Has the link between early experience and adult experience been documented?

The Adverse Childhood Experience study, headed by Vincent Felitti, analyzes the relationship between multiple categories of childhood trauma (adverse childhood experiences) and health and behavioural outcomes later in life. The presence of family violence, sexual abuse, drug or alcohol abuse, growing up in a family where someone is in jail, or where a parent suffers from chronic depression or other mental illness, has the effect of turning gold into lead in terms of the future prospects of children.

The presence of any one of these circumstances compromises adult health. The presence of two or more increases the likelihood of being addicted to drugs or attempting suicide by 50 times.

As early as the second decade of life, adverse early childhood experiences are linked to school failure, teen pregnancy and criminality. By the third and fourth decade, obesity, elevated blood pressure and depression are prevalent. Coronary artery disease and diabetes arise by the fifth and sixth decade. In the seventh decade of life, memory loss and premature aging are factors.

Brain injury is another kind of trauma. The earlier the injury occurs, the more profound the impact.

What about psychiatric disorders?

We should see disorders as developmental, beginning very early in childhood. Once we head down the road, the influence of that experience becomes greater and greater. With schizophrenia, you often don’t see symptoms until late adolescence or even later, but if you go back and look at a film of an adult schizophrenic at two years of age, you can see there were unusual behaviours even then.

What impacts do drugs have on brain development?

Drugs given prenatally, as well as in early development and adolescence, can alter later response to sensory experiences, learning and memory. The developing cortex is altered by psychoactive drugs as well as by ‘heavy’ drugs, and most of us were exposed to some drugs in utero – nicotine, caffeine, antidepressants, etc.

All drugs leave a footprint on the brain. Something about them changes the brain structure. The likelihood of becoming an addict depends on prenatal and early childhood experiences. Tactile stimulation has a reducing effect, whereas pre- and postnatal stress heighten the likelihood of addictions.

How do we translate the science of the brain into public policy?

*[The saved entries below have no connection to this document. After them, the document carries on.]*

theorem ownClearFaults_modelsOwn : (ownClearFaults p s).state.modelsOwn = s.modelsOwn := by
  have clear : ∀ (l : List Axis) (u : State), (clearAxes l u).2.modelsOwn = u.modelsOwn := by
    intro l
    induction l with
    | nil => exact fun _ => rfl
    | cons a l ih =>
      intro u
      unfold clearAxes
      split
      · exact (ih _).trans (State.modelsOwn_of_deviceRest (u.clearAxis_deviceRest a))
      · exact ih u
  unfold ownClearFaults
  split
  · rfl
  · exact clear _ s

theorem ownBiasCapture_modelsOwn : (ownBiasCapture p s).state.modelsOwn = s.modelsOwn := by
  have capture : ∀ m : CaptureMode, (s.beginCapture m).modelsOwn = s.modelsOwn := by
    intro m
    unfold State.beginCapture
    dsimp only
    split
    · exact State.abortCapture_modelsOwn _ _
    · rfl
  unfold ownBiasCapture
  split
  · rfl
  · dsimp only
    split
    · exact capture _
    · rfl

theorem ownDriveTest_modelsOwn : (ownDriveTest p s).state.modelsOwn = s.modelsOwn := by
  unfold ownDriveTest
  split
  · rfl
  · split <;> rfl

theorem ownQueueSegment_modelsOwn : (ownQueueSegment p s).state.modelsOwn = s.modelsOwn := by
  have join : ∀ (u : State) (a : Axis) (g : Segment), (u.joinGroup a g).modelsOwn = u.modelsOwn := by
    intro u a g
    unfold State.joinGroup
    split
    · rfl
    · split <;> rfl
  have accept : ∀ (a : Axis) (g : Segment), (s.acceptSegment a g).modelsOwn = s.modelsOwn := by
    intro a g
    unfold State.acceptSegment
    dsimp only
    split
    · rw [State.modelsOwn_of_deviceRest (State.judge_deviceRest _ _), join]
      rfl
    · exact join _ a g
  unfold ownQueueSegment
  split
  · split
    · rfl
    · exact accept _ _
  · rfl

theorem ownReadAxis_modelsOwn : (ownReadAxis p s).state.modelsOwn = s.modelsOwn := by
  unfold ownReadAxis
  split <;> rfl

end

/-! #### Every command -/

/-- Every command answers a next state, with the model's own fields as they were. -/
theorem exec_modelsOwn (c : Instr) (s : State) : ∃ t, exec c s = .next t ∧ t.modelsOwn = s.modelsOwn := by
  cases c with
  | powerOnReset stopLow fsyncHigh => exact ⟨_, rfl, rfl⟩
  | linkFrameComplete c =>
    exact ⟨_, rfl, (State.startTransmit_modelsOwn _).trans (s.takeLinkCharacter_modelsOwn c)⟩
  | linkFrameGap => exact ⟨_, rfl, s.linkGap_modelsOwn⟩
  | linkFramingError => exact ⟨_, rfl, rfl⟩
  | unknownType type tag payload =>
    refine ⟨_, rfl, ?_⟩
    split
    · exact s.process_modelsOwn _ fun _ _ => rfl
    · rfl
  | identify tag payload => exact ⟨_, rfl, s.process_modelsOwn _ fun _ _ => rfl⟩
  | readStatus tag payload => exact ⟨_, rfl, s.process_modelsOwn _ fun _ _ => rfl⟩
  | readAxis tag payload => exact ⟨_, rfl, s.process_modelsOwn _ ownReadAxis_modelsOwn⟩
  | setDevice tag payload => exact ⟨_, rfl, s.process_modelsOwn _ ownSetDevice_modelsOwn⟩
  | configureAxis tag payload => exact ⟨_, rfl, s.process_modelsOwn _ ownConfigureAxis_modelsOwn⟩
  | setGains tag payload => exact ⟨_, rfl, s.process_modelsOwn _ ownSetGains_modelsOwn⟩
  | setReaction tag payload => exact ⟨_, rfl, s.process_modelsOwn _ ownSetReaction_modelsOwn⟩
  | setMark tag payload => exact ⟨_, rfl, s.process_modelsOwn _ ownSetMark_modelsOwn⟩
  | setTelemetry tag payload => exact ⟨_, rfl, s.process_modelsOwn _ ownSetTelemetry_modelsOwn⟩
  | arm tag payload => exact ⟨_, rfl, s.process_modelsOwn _ ownArm_modelsOwn⟩
  | disarm tag payload => exact ⟨_, rfl, s.process_modelsOwn _ ownDisarm_modelsOwn⟩
  | stop tag payload => exact ⟨_, rfl, s.process_modelsOwn _ ownStop_modelsOwn⟩
  | clearFaults tag payload => exact ⟨_, rfl, s.process_modelsOwn _ ownClearFaults_modelsOwn⟩
  | biasCapture tag payload => exact ⟨_, rfl, s.process_modelsOwn _ ownBiasCapture_modelsOwn⟩
  | driveTest tag payload => exact ⟨_, rfl, s.process_modelsOwn _ ownDriveTest_modelsOwn⟩
  | reset tag payload => exact ⟨_, rfl, s.process_modelsOwn _ fun _ _ => rfl⟩
  | queueSegment tag payload => exact ⟨_, rfl, s.process_modelsOwn _ ownQueueSegment_modelsOwn⟩
  | flush tag payload => exact ⟨_, rfl, s.process_modelsOwn _ ownFlush_modelsOwn⟩
  | transmitComplete => exact ⟨_, rfl, s.transmitEnd_modelsOwn⟩
  | headSampleFrame c =>
    exact ⟨_, rfl, (State.startTransmit_modelsOwn _).trans (s.takeSensorCharacter_modelsOwn .head c)⟩
  | vehicleSampleFrame c =>
    exact ⟨_, rfl, (State.startTransmit_modelsOwn _).trans (s.takeSensorCharacter_modelsOwn .vehicle c)⟩
  | sensorFrameGap port => exact ⟨_, rfl, s.setPort_modelsOwn port _⟩
  | headStale order => exact ⟨_, rfl, s.headGone_modelsOwn order⟩
  | vehicleLost => exact ⟨_, rfl, s.vehicleGone_modelsOwn⟩
  | settleTimerExpiry => exact ⟨_, rfl, s.settled_modelsOwn⟩
  | shockWindowEnd => exact ⟨_, rfl, rfl⟩
  | encoderTransition input a b =>
    exact ⟨_, rfl, (State.startTransmit_modelsOwn _).trans (s.phaseSample_modelsOwn input a b)⟩
  | illegalTransition input =>
    exact ⟨_, rfl, (State.startTransmit_modelsOwn _).trans (s.phaseSample_modelsOwn input _ _)⟩
  | illegalHoldExpiry input => exact ⟨_, rfl, s.holdOver_modelsOwn input⟩
  | indexEdge input => exact ⟨_, rfl, s.indexReload_modelsOwn input⟩
  | axisUpdate axis => exact ⟨_, rfl, (State.startTransmit_modelsOwn _).trans (s.axisUpdate_modelsOwn axis)⟩
  | faultRaise axis kind => exact ⟨_, rfl, s.faultRaise_modelsOwn axis kind⟩
  | armingTimerExpiry axis => exact ⟨_, rfl, s.armingOver_modelsOwn axis⟩
  | engageTimerExpiry axis => exact ⟨_, rfl, s.engageOver_modelsOwn axis⟩
  | driveTestEnd axis => exact ⟨_, rfl, s.testOver_modelsOwn axis⟩
  | streamLapse axis => exact ⟨_, rfl, s.streamOver_modelsOwn axis⟩
  | linkSilence order => exact ⟨_, rfl, s.linkSilent_modelsOwn order⟩
  | frameSyncEdge level => exact ⟨_, rfl, s.takeSyncLevel_modelsOwn level⟩
  | syncLost => exact ⟨_, rfl, s.loseSync_modelsOwn⟩
  | telemetry => exact ⟨_, rfl, s.telemetryExpiry_modelsOwn⟩
  | busSample reading order => exact ⟨_, rfl, s.sampleBus_modelsOwn reading order⟩
  | pwmBoundary axis => exact ⟨_, rfl, rfl⟩
  | currentSample axis reading => exact ⟨_, rfl, s.sampleCurrent_modelsOwn axis reading⟩
  | stopLineAssertion order => exact ⟨_, rfl, s.assertStop_modelsOwn order⟩
  | stopLineRelease => exact ⟨_, rfl, s.releaseStop_modelsOwn⟩
  | linkCharacter c => exact ⟨_, rfl, (State.startTransmit_modelsOwn _).trans (s.takeLinkCharacter_modelsOwn c)⟩
  | sensorCharacter port c =>
    exact ⟨_, rfl, (State.startTransmit_modelsOwn _).trans (s.takeSensorCharacter_modelsOwn port c)⟩
  | sensorFramingError port => exact ⟨_, rfl, s.setPort_modelsOwn port _⟩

Life success, whether health or socioeconomic status, is profoundly affected by brain development. Managing the factors that affect brain development is similar to an insurance policy that is only available early in life. We need to recognize this and get others to recognize it. What we know about brain development needs to be reflected in health and education policies in particular, but it also holds lessons for the treatment of adolescents in the justice system, immigration rules that can separate parents from their children, housing and community development, etc – together, these create the environments in which the developmental trajectories of children are established.